The mere fact that these human beings were being held captive negates any “love” an enslaved person would show toward a master – it’s the essence of Stockholm syndrome. It’s almost certain that few if any of these “relationships” resembled the One Life to Live bullshit in the Ancestry ad.

The most jarring part of the ad is when Tom (let’s call him Tom) makes his suggestion and doesn’t let Abigail get a word in edgewise when she attempts it. That’s apropos considering Abigail is a considered property and has literally zero autonomy. My guess is someone on Ancestry’s team thought that it would be wrong-minded to have an enslaved woman talking like an enslaved woman in a 2019 commercial without realizing that the whole damn thing needed to hit the recycle bin.
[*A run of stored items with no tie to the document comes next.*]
-- ==== Sys2Proof/Machine/Operands.lean ====
section
/-! DEFINITION. The operand forms: short register and bit addresses, and the shared bodies of the instruction families.
Spec: 20_memory.md rules R95, R96, R103; 30_encoding.md rules R134 to R142; 40_arithmetic.md rule R180. -/

namespace Sys2Proof.Machine

/-! ## `reg` (R95, R135) -/

/-- `reg` F0h..FFh is a GPR. -/
def regIsGpr (reg : BitVec 8) : Bool := reg.extractLsb' 4 4 == 0xF

/-- The GPR number of a `reg` or `bitoff`. -/
def regGpr (reg : BitVec 8) : BitVec 4 := reg.setWidth 4

/-- The (E)SFR address of a `reg` below F0h (R95). -/
def regSfrAddr (s : State) (reg : BitVec 8) : Nat := (if esfrMode s.ext then 0xF000 else 0xFE00) + 2 * reg.toNat

/-- The word at `RegAddr(reg)`. -/
def readReg (reg : BitVec 8) : Op Word := do
  if regIsGpr reg then readGpr (regGpr reg)
  else
    let a ← look (regSfrAddr · reg)
    readSfrWord a

/-- Write the word at `RegAddr(reg)`. -/
def writeReg (reg : BitVec 8) (v : Word) : Op Unit := do
  if regIsGpr reg then writeGpr (regGpr reg) v
  else
    let a ← look (regSfrAddr · reg)
    writeSfrWord a v

/-- The byte at `RegAddr(reg)`: a byte GPR, or the low byte of the (E)SFR (R95). -/
def readRegB (reg : BitVec 8) : Op Byte := do
  if regIsGpr reg then readGprB (regGpr reg)
  else
    let a ← look (regSfrAddr · reg)
    let v ← readSfrWord a
    pure (lowByte v)

/-- Write the byte at `RegAddr(reg)`: an (E)SFR's high byte is cleared (R54). -/
def writeRegB (reg : BitVec 8) (v : Byte) : Op Unit := do
  if regIsGpr reg then writeGprB (regGpr reg) v
  else
    let a ← look (regSfrAddr · reg)
    writeSfrWord a (v.setWidth 16)

/-- `reg` = 09h outside ESFR mode is SP (R100). -/
def regIsSp (s : State) (reg : BitVec 8) : Bool := reg == 0x09 && !esfrMode s.ext

/-! ## `bitoff` (R96, R136) -/

/-- The (E)SFR address of a `bitoff` in 80h..EFh. -/
def bitSfrAddr (s : State) (bo : BitVec 8) : Nat := (if esfrMode s.ext then 0xF100 else 0xFF00) + 2 * (bo.toNat - 0x80)

/-- The IRAM address of a `bitoff` below 80h. -/
def bitIramAddr (bo : BitVec 8) : Nat := 0xFD00 + 2 * bo.toNat

/-- The word at `BitWordAddr(bitoff)`. -/
def readBitWord (bo : BitVec 8) : Op Word := do
  if regIsGpr bo then readGpr (regGpr bo)
  else if bo.toNat < 0x80 then look (fun s => Memory.readWord s.mem (bitIramAddr bo))
  else
    let a ← look (bitSfrAddr · bo)
    readSfrWord a

/-- The phases of T3's and T6's prescalers after a write of the bits `mask` of a word: a write that reaches none of TxI, TxM
and TxR leaves the timer running as it is (R524). -/
def State.keepPhases (mask : Word) (s t : State) : State :=
  if mask &&& 0x007F = 0 then { t with gpt := { t.gpt with psc3 := s.gpt.psc3, psc6 := s.gpt.psc6 } } else t

/-- A bit instruction's write of an (E)SFR word that holds `v` in the bits `mask` and elsewhere what was read: of T3CON and
T6CON, which have protected bits, it writes these bits only (R53). -/
def writeSfrBits (a : Nat) (mask v : Word) : Op Unit := fun s =>
  match writeSfrWord a v s with
  | .ok (_, t) => .ok ((), State.keepPhases mask s t)
  | .error e => .error e

/-- Write the word at `BitWordAddr(bitoff)`, of which the instruction targets the bits `mask`. -/
def writeBitWord (bo : BitVec 8) (mask v : Word) : Op Unit := do
  if regIsGpr bo then writeGpr (regGpr bo) v
  else if bo.toNat < 0x80 then update (State.storeWord · (bitIramAddr bo) v)
  else
    let a ← look (bitSfrAddr · bo)
    writeSfrBits a mask v

/-! ## Shared bodies of the two-operand instructions (R180, R210, R220) -/

/-- The flags of an instruction. -/
def setFlags (f : FlagUpdate) : Op Unit := update (State.setFlags · f)

/-- Compute, write the result (a comparison writes nothing), set the flags. -/
def aluFinish {w : Nat} (op : Alu) (a b : BitVec w) (write : BitVec w → Op Unit) : Op Unit := do
  let psw ← look (·.cpu.psw)
  let r := aluResult op a b (bitOf psw 1) (bitOf psw 3)
  if op = .cmp then setFlags r.2
  else
    write r.1
    setFlags r.2

/-- The check of SP against its limits after ADD, ADDC (STKUN) or SUB, SUBC (STKOV) on SP as `reg`, with the one
instruction delay (R100, R383, R384, D15, D23). Where the next instruction is such a violating one too, R383 ends the first
one's delay after it and starts one of its own with it. DESIGN CHOICE: the delay starts again, so that the trap comes after the
instruction behind the last of them (log entry 19). -/
def stackLimitCheck (op : Alu) (reg : BitVec 8) : Op Unit := update (fun s =>
  if regIsSp s reg then
    match op with
    | .add | .addc =>
      if s.cpu.stkun < s.cpu.sp then { s.raise 13 with marks := { s.marks with stackDelay := true } } else s
    | .sub | .subc =>
      if s.cpu.sp < s.cpu.stkov then { s.raise 14 with marks := { s.marks with stackDelay := true } } else s
    | _ => s
  else s)

/-- Write a word result to `reg` with the stack limit check. -/
def writeAluReg (op : Alu) (reg : BitVec 8) (r : Word) : Op Unit := do
  writeReg reg r
  stackLimitCheck op reg

/-- Form 1, `Rwn,Rwm`. -/
def aluRR (op : Alu) (n m : BitVec 4) : Op Unit := do
  let a ← readGpr n
  let b ← readGpr m
  aluFinish op a b (writeGpr n)

/-- Form 2, `Rwn,[Rwi]`. -/
def aluRInd (op : Alu) (n : BitVec 4) (i : BitVec 2) : Op Unit := do
  let a ← readGpr n
  let p ← readGpr (i.setWidth 4)
  let b ← readWordOperand p
  aluFinish op a b (writeGpr n)

/-- Form 3, `Rwn,[Rwi+]`: the pointer is incremented before the result is written. -/
def aluRIndInc (op : Alu) (n : BitVec 4) (i : BitVec 2) : Op Unit := do
  let a ← readGpr n
  let p ← readGpr (i.setWidth 4)
  let b ← readWordOperand p
  writeGpr (i.setWidth 4) (p + 2)
  aluFinish op a b (writeGpr n)

/-- Form 4, `Rwn,#data3`. -/
def aluRImm3 (op : Alu) (n : BitVec 4) (d : BitVec 3) : Op Unit := do
  let a ← readGpr n
  aluFinish op a (d.setWidth 16) (writeGpr n)

/-- Form 5, `reg,#data16`. -/
def aluRegImm (op : Alu) (reg : BitVec 8) (d : Word) : Op Unit := do
  let a ← readReg reg
  aluFinish op a d (writeAluReg op reg)

/-- Form 6, `reg,mem`. -/
def aluRegMem (op : Alu) (reg : BitVec 8) (mem : Word) : Op Unit := do
  let a ← readReg reg
  let b ← readWordOperand mem
  aluFinish op a b (writeAluReg op reg)

/-- Form 7, `mem,reg`. -/
def aluMemReg (op : Alu) (mem : Word) (reg : BitVec 8) : Op Unit := do
  let a ← readWordOperand mem
  let b ← readReg reg
  aluFinish op a b (writeWordOperand mem)

/-- Byte form 1, `Rbn,Rbm`. -/
def aluRRB (op : Alu) (n m : BitVec 4) : Op Unit := do
  let a ← readGprB n
  let b ← readGprB m
  aluFinish op a b (writeGprB n)

/-- Byte form 2, `Rbn,[Rwi]`. -/
def aluRIndB (op : Alu) (n : BitVec 4) (i : BitVec 2) : Op Unit := do
  let a ← readGprB n
  let p ← readGpr (i.setWidth 4)
  let b ← readByteOperand p
  aluFinish op a b (writeGprB n)

/-- Byte form 3, `Rbn,[Rwi+]`. -/
def aluRIndIncB (op : Alu) (n : BitVec 4) (i : BitVec 2) : Op Unit := do
  let a ← readGprB n
  let p ← readGpr (i.setWidth 4)
  let b ← readByteOperand p
  writeGpr (i.setWidth 4) (p + 1)
  aluFinish op a b (writeGprB n)

/-- Byte form 4, `Rbn,#data3`. -/
def aluRImm3B (op : Alu) (n : BitVec 4) (d : BitVec 3) : Op Unit := do
  let a ← readGprB n
  aluFinish op a (d.setWidth 8) (writeGprB n)

/-- Byte form 5, `reg,#data8`. -/
def aluRegImmB (op : Alu) (reg : BitVec 8) (d : Byte) : Op Unit := do
  let a ← readRegB reg
  aluFinish op a d (writeRegB reg)

/-- Byte form 6, `reg,mem`. -/
def aluRegMemB (op : Alu) (reg : BitVec 8) (mem : Word) : Op Unit := do
  let a ← readRegB reg
  let b ← readByteOperand mem
  aluFinish op a b (writeRegB reg)

/-- Byte form 7, `mem,reg`. -/
def aluMemRegB (op : Alu) (mem : Word) (reg : BitVec 8) : Op Unit := do
  let a ← readByteOperand mem
  let b ← readRegB reg
  aluFinish op a b (writeByteOperand mem)

/-! ## Shared bodies of the loop compares (R223 to R226) -/

/-- Compare Rwn with a value, then add a constant to Rwn; the flags are those of the comparison. -/
def cmpStep (n : BitVec 4) (b delta : Word) : Op Unit := do
  let a ← readGpr n
  writeGpr n (a + delta)
  setFlags (aluResult .cmp a b false false).2

/-- The `mem` form. -/
def cmpStepMem (n : BitVec 4) (mem delta : Word) : Op Unit := do
  let b ← readWordOperand mem
  cmpStep n b delta

/-! ## Shared bodies of the multiply and divide instructions (R189 to R194) -/

/-- MDC must hold no status bits (R200, U12). -/
def requireMdc : Op Unit := refuseIf (fun s => decide (s.cpu.mdc &&& 0x00EF ≠ 0)) .mdcNotInitialised

/-- A multiplication. -/
def multiply (f : Word → Word → MdResult) (n m : BitVec 4) : Op Unit := do
  requireMdc
  let a ← readGpr n
  let b ← readGpr m
  update (State.setMd · (f a b))

/-- A division of MD (or MDL) by Rwn. -/
def divide (f : Cpu → Word → Option MdResult) (n : BitVec 4) : Op Unit := do
  requireMdc
  let b ← readGpr n
  update (fun s =>
    match f s.cpu b with
    | some r => s.setMd r
    | none => s.setMdInvalid)

/-! ## One-operand arithmetic (R195 to R198), shifts (R250 to R256) -/

/-- Rwn <- f(Rwn). -/
def unaryWord (f : Word → Word × FlagUpdate) (n : BitVec 4) : Op Unit := do
  let a ← readGpr n
  writeGpr n (f a).1
  setFlags (f a).2

/-- Rbn <- f(Rbn). -/
def unaryByte (f : Byte → Byte × FlagUpdate) (n : BitVec 4) : Op Unit := do
  let a ← readGprB n
  writeGprB n (f a).1
  setFlags (f a).2

/-- Shift Rwn by the low four bits of Rwm. -/
def shiftByReg (op : Shift) (n m : BitVec 4) : Op Unit := do
  let k ← readGpr m
  unaryWord (shiftResult op · (k.toNat % 16)) n

/-- Shift Rwn by #data4. -/
def shiftByImm (op : Shift) (n k : BitVec 4) : Op Unit := unaryWord (shiftResult op · k.toNat) n

/-! ## Shared bodies of the moves (R261 to R264) -/

/-- `reg <- v` with the flags of a word move. -/
def moveToReg (reg : BitVec 8) (v : Word) : Op Unit := do
  writeReg reg v
  setFlags (moveFlags v)

/-- `reg <- v` with the flags of a byte move. -/
def moveToRegB (reg : BitVec 8) (v : Byte) : Op Unit := do
  writeRegB reg v
  setFlags (moveFlags v)

/-- `Rwn <- v` with the flags of a word move. -/
def moveToGpr (n : BitVec 4) (v : Word) : Op Unit := do
  writeGpr n v
  setFlags (moveFlags v)

/-- `Rbn <- v` with the flags of a byte move. -/
def moveToGprB (n : BitVec 4) (v : Byte) : Op Unit := do
  writeGprB n v
  setFlags (moveFlags v)

/-- A word store with the flags of a move. -/
def moveToMem (a v : Word) : Op Unit := do
  writeWordOperand a v
  setFlags (moveFlags v)

/-- A byte store with the flags of a move. -/
def moveToMemB (a : Word) (v : Byte) : Op Unit := do
  writeByteOperand a v
  setFlags (moveFlags v)

/-- The value `MOV [-Rwm],Rwn` stores: any value when the register is its own pointer (R261, U13). -/
def storedWord (own : Bool) (v : Word) : Op Word := do
  if own then
    let f ← look State.freeWord
    update (State.advanceFree · 1)
    pure f
  else pure v

/-- The value `MOVB [-Rwm],Rbn` stores: any value when Rbn is a half of Rwm (R262, U13). -/
def storedByte (own : Bool) (v : Byte) : Op Byte := do
  if own then
    let f ← look State.freeWord
    update (State.advanceFree · 1)
    pure (lowByte f)
  else pure v

/-- The value `PUSH SP` stores: SP before or after the decrement, which of the two is free (R271, U14). -/
def pushedSp (own : Bool) (v : Word) : Op Word := do
  if own then
    let f ← look State.freeWord
    let after ← look spDown
    update (State.advanceFree · 1)
    pure (if f.getLsbD 0 then after else v)
  else pure v

/-- Rbn is a half of Rwm (R21). -/
def isHalfOf (n m : BitVec 4) : Bool := decide (n.toNat / 2 = m.toNat)

/-! ## Bit operands (R230) -/

/-- The source bit and the destination word of a two-bit instruction; one read if both are in the same word. -/
def readTwoBitWords (zo : BitVec 8) (qo : BitVec 8) (q : BitVec 4) : Op (Bool × Word) := do
  let src ← readBitWord qo
  if qo = zo then pure (bitOf src q.toNat, src)
  else
    let dst ← readBitWord zo
    pure (bitOf src q.toNat, dst)

/-- A two-operand Boolean instruction that writes: the new bit and the flags from destination and source bit. -/
def twoBitOp (f : Bool → Bool → Bool) (fl : Bool → Bool → FlagUpdate) (zo : BitVec 8) (z : BitVec 4) (qo : BitVec 8)
    (q : BitVec 4) : Op Unit := do
  let (s, w) ← readTwoBitWords zo qo q
  let d := bitOf w z.toNat
  writeBitWord zo (bitWord z.toNat true) (withBit w z.toNat (f d s))
  setFlags (fl d s)

/-- BSET and BCLR (R233, R234). -/
def oneBitOp (v : Bool) (qo : BitVec 8) (q : BitVec 4) : Op Unit := do
  let w ← readBitWord qo
  writeBitWord qo (bitWord q.toNat true) (withBit w q.toNat v)
  setFlags (oneBitFlags (bitOf w q.toNat))

/-- BFLDH and BFLDL: masked bits of the word become 0, the data is ORed in (R231, R232). -/
def bitField (bo : BitVec 8) (mask data : Word) : Op Unit := do
  let w ← readBitWord bo
  let r := (w &&& ~~~mask) ||| data
  writeBitWord bo (mask ||| data) r
  setFlags (fieldFlags r)

/-! ## Branches (R280) -/

/-- `next_IP` (R26). -/
def nextIp (s : State) (len : Nat) : Word := s.cpu.ip + BitVec.ofNat 16 len

/-- The target of a relative branch. -/
def relTarget (next : Word) (rel : BitVec 8) : Word := next + 2 * rel.signExtend 16

/-- A taken cache jump (R289): the target may stay in the jump cache from now on (R110, `cachedTargets`). -/
def State.cacheJump (s : State) (target : Word) : State :=
  let s1 := s.jumpTo target
  { s1 with marks := { s1.marks with cacheJump := true } }

/-- A taken relative cache jump of an instruction of `len` bytes. -/
def jumpRelative (len : Nat) (rel : BitVec 8) : Op Unit := update (fun s => s.cacheJump (relTarget (nextIp s len) rel))

/-- JB, JNB: jump if the bit equals `v` (R285, R286). -/
def jumpOnBit (v : Bool) (qo : BitVec 8) (q : BitVec 4) (rel : BitVec 8) : Op Unit := do
  let w ← readBitWord qo
  if bitOf w q.toNat = v then jumpRelative 4 rel else pure ()

/-- JBC, JNBS: jump if the bit equals `v`, and invert it; the flags follow the tested bit either way (R287, R288). -/
def jumpOnBitAndChange (v : Bool) (qo : BitVec 8) (q : BitVec 4) (rel : BitVec 8) : Op Unit := do
  let w ← readBitWord qo
  if bitOf w q.toNat = v then
    writeBitWord qo (bitWord q.toNat true) (withBit w q.toNat (!v))
    setFlags (oneBitFlags v)
    jumpRelative 4 rel
  else setFlags (oneBitFlags (bitOf w q.toNat))

/-- Call a subroutine in the current segment from an instruction of `len` bytes: push next_IP, jump (R296 to R298). -/
def callTo (len : Nat) (target : Word) : Op Unit := do
  let next ← look (nextIp · len)
  push next
  update (State.jumpTo · target)

/-! ## Extension sequences (R323 to R329) -/

/-- Start a sequence: count, ESFR switch, override; it replaces a running one (D20). -/
def startSequence (count : Nat) (esfr : Bool) (o : Override) : Op Unit := update (fun s =>
  { s with ext := { count := count, esfr := esfr, override := o }, marks := { s.marks with extStarted := true } })

end Sys2Proof.Machine
end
(By the way, Abigail’s eyebrows are tight. I didn’t know people who were bought and sold like property had access to threading.)
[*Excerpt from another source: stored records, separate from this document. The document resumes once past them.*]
-- ==== Sys2Proof/Machine/Compare.lean ====
section
/-! DEFINITION. The compare and loop instructions. Spec: 42_compare_loop.md. -/

namespace Sys2Proof.Machine

/-- CMP Rwn,Rwm (R221). -/
def execCmpRwnRwm (n m : BitVec 4) (s : State) : Host.Outcome State Fault Refusal :=
  runInstr 2 (aluRR .cmp n m) s

/-- CMP reg,mem (R221). -/
def execCmpRegMem (reg : BitVec 8) (mem : BitVec 16) (s : State) : Host.Outcome State Fault Refusal :=
  runInstr 4 (aluRegMem .cmp reg mem) s

/-- CMP reg,#data16 (R221). -/
def execCmpRegData16 (reg : BitVec 8) (d : BitVec 16) (s : State) : Host.Outcome State Fault Refusal :=
  runInstr 4 (aluRegImm .cmp reg d) s

/-- CMP Rwn,[Rwi] (R221). -/
def execCmpRwnIndRwi (n : BitVec 4) (i : BitVec 2) (s : State) : Host.Outcome State Fault Refusal :=
  runInstr 2 (aluRInd .cmp n i) s

/-- CMP Rwn,[Rwi+] (R221). -/
def execCmpRwnIndRwiInc (n : BitVec 4) (i : BitVec 2) (s : State) : Host.Outcome State Fault Refusal :=
  runInstr 2 (aluRIndInc .cmp n i) s

/-- CMP Rwn,#data3 (R221). -/
def execCmpRwnData3 (n : BitVec 4) (d : BitVec 3) (s : State) : Host.Outcome State Fault Refusal :=
  runInstr 2 (aluRImm3 .cmp n d) s

/-- CMPB Rbn,Rbm (R222). -/
def execCmpbRbnRbm (n m : BitVec 4) (s : State) : Host.Outcome State Fault Refusal :=
  runInstr 2 (aluRRB .cmp n m) s

/-- CMPB reg,mem (R222). -/
def execCmpbRegMem (reg : BitVec 8) (mem : BitVec 16) (s : State) : Host.Outcome State Fault Refusal :=
  runInstr 4 (aluRegMemB .cmp reg mem) s

/-- CMPB reg,#data8 (R222). -/
def execCmpbRegData8 (reg d : BitVec 8) (s : State) : Host.Outcome State Fault Refusal :=
  runInstr 4 (aluRegImmB .cmp reg d) s

/-- CMPB Rbn,[Rwi] (R222). -/
def execCmpbRbnIndRwi (n : BitVec 4) (i : BitVec 2) (s : State) : Host.Outcome State Fault Refusal :=
  runInstr 2 (aluRIndB .cmp n i) s

/-- CMPB Rbn,[Rwi+] (R222). -/
def execCmpbRbnIndRwiInc (n : BitVec 4) (i : BitVec 2) (s : State) : Host.Outcome State Fault Refusal :=
  runInstr 2 (aluRIndIncB .cmp n i) s

/-- CMPB Rbn,#data3 (R222). -/
def execCmpbRbnData3 (n : BitVec 4) (d : BitVec 3) (s : State) : Host.Outcome State Fault Refusal :=
  runInstr 2 (aluRImm3B .cmp n d) s

/-- CMPI1 Rwn,#data4 (R223). -/
def execCmpi1RwnData4 (n d : BitVec 4) (s : State) : Host.Outcome State Fault Refusal :=
  runInstr 2 (cmpStep n (d.setWidth 16) 1) s

/-- CMPI1 Rwn,mem (R223). -/
def execCmpi1RwnMem (n : BitVec 4) (mem : BitVec 16) (s : State) : Host.Outcome State Fault Refusal :=
  runInstr 4 (cmpStepMem n mem 1) s

/-- CMPI1 Rwn,#data16 (R223). -/
def execCmpi1RwnData16 (n : BitVec 4) (d : BitVec 16) (s : State) : Host.Outcome State Fault Refusal :=
  runInstr 4 (cmpStep n d 1) s

/-- CMPI2 Rwn,#data4 (R224). -/
def execCmpi2RwnData4 (n d : BitVec 4) (s : State) : Host.Outcome State Fault Refusal :=
  runInstr 2 (cmpStep n (d.setWidth 16) 2) s

/-- CMPI2 Rwn,mem (R224). -/
def execCmpi2RwnMem (n : BitVec 4) (mem : BitVec 16) (s : State) : Host.Outcome State Fault Refusal :=
  runInstr 4 (cmpStepMem n mem 2) s

/-- CMPI2 Rwn,#data16 (R224). -/
def execCmpi2RwnData16 (n : BitVec 4) (d : BitVec 16) (s : State) : Host.Outcome State Fault Refusal :=
  runInstr 4 (cmpStep n d 2) s

/-- CMPD1 Rwn,#data4 (R225). -/
def execCmpd1RwnData4 (n d : BitVec 4) (s : State) : Host.Outcome State Fault Refusal :=
  runInstr 2 (cmpStep n (d.setWidth 16) (-1)) s

/-- CMPD1 Rwn,mem (R225). -/
def execCmpd1RwnMem (n : BitVec 4) (mem : BitVec 16) (s : State) : Host.Outcome State Fault Refusal :=
  runInstr 4 (cmpStepMem n mem (-1)) s

/-- CMPD1 Rwn,#data16 (R225). -/
def execCmpd1RwnData16 (n : BitVec 4) (d : BitVec 16) (s : State) : Host.Outcome State Fault Refusal :=
  runInstr 4 (cmpStep n d (-1)) s

/-- CMPD2 Rwn,#data4 (R226). -/
def execCmpd2RwnData4 (n d : BitVec 4) (s : State) : Host.Outcome State Fault Refusal :=
  runInstr 2 (cmpStep n (d.setWidth 16) (-2)) s

/-- CMPD2 Rwn,mem (R226). -/
def execCmpd2RwnMem (n : BitVec 4) (mem : BitVec 16) (s : State) : Host.Outcome State Fault Refusal :=
  runInstr 4 (cmpStepMem n mem (-2)) s

/-- CMPD2 Rwn,#data16 (R226). -/
def execCmpd2RwnData16 (n : BitVec 4) (d : BitVec 16) (s : State) : Host.Outcome State Fault Refusal :=
  runInstr 4 (cmpStep n d (-2)) s

end Sys2Proof.Machine
end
Of course, this ad has plenty of company in the Fail Olympics: Heineken got into trouble last year for an ad that depicted its light beer sliding past several dark-skinned people only for text to hit the screen reading “Sometimes lighter is better.” And we’ll never forget that infamous Kylie Jenner Pepsi ad that suggested the myriad problems dividing police and people of color can be solved by a pretty white girl sporting a soft drink.

Unlike those ads, which could charitably be dismissed as well-intentioned but not nearly well-considered, the Ancestry ad is like a cheetah running full-speed toward a river full of crocodiles. Following the backlash, Ancestry pulled the ad and issued an apology, but I’m still blown away at the number of people who could’ve stepped in as the concept germinated and just…didn’t.

 

 

 

A more meaningful and candid conversation regarding the sad story of Black American ancestry is a natural, and important, corollary of Ancestry, 23andMe and other genealogy companies providing answers about that ancestry. People who didn’t have a seventh-grade history class on slavery, as I did, should not make it to adulthood without understanding that our great great great great great grandparents couldn’t just swipe left and dismiss the men who would eventually impregnate them.

 

The always-on-time Bree Newsome used the ad to come through with a gospel thread about how we perceive interracial relationships as the fulcrum of racial harmony – a separate but also important conversation.

 

Viewed through the lens of education, perhaps Ancestry’s faux pas is a good thing. Still, if I were in charge over there, my first order of business on Monday would be to put out an all-call for a new ad agency and maybe cut a few heads in the creative department. Because Jesus was this a preventable failure.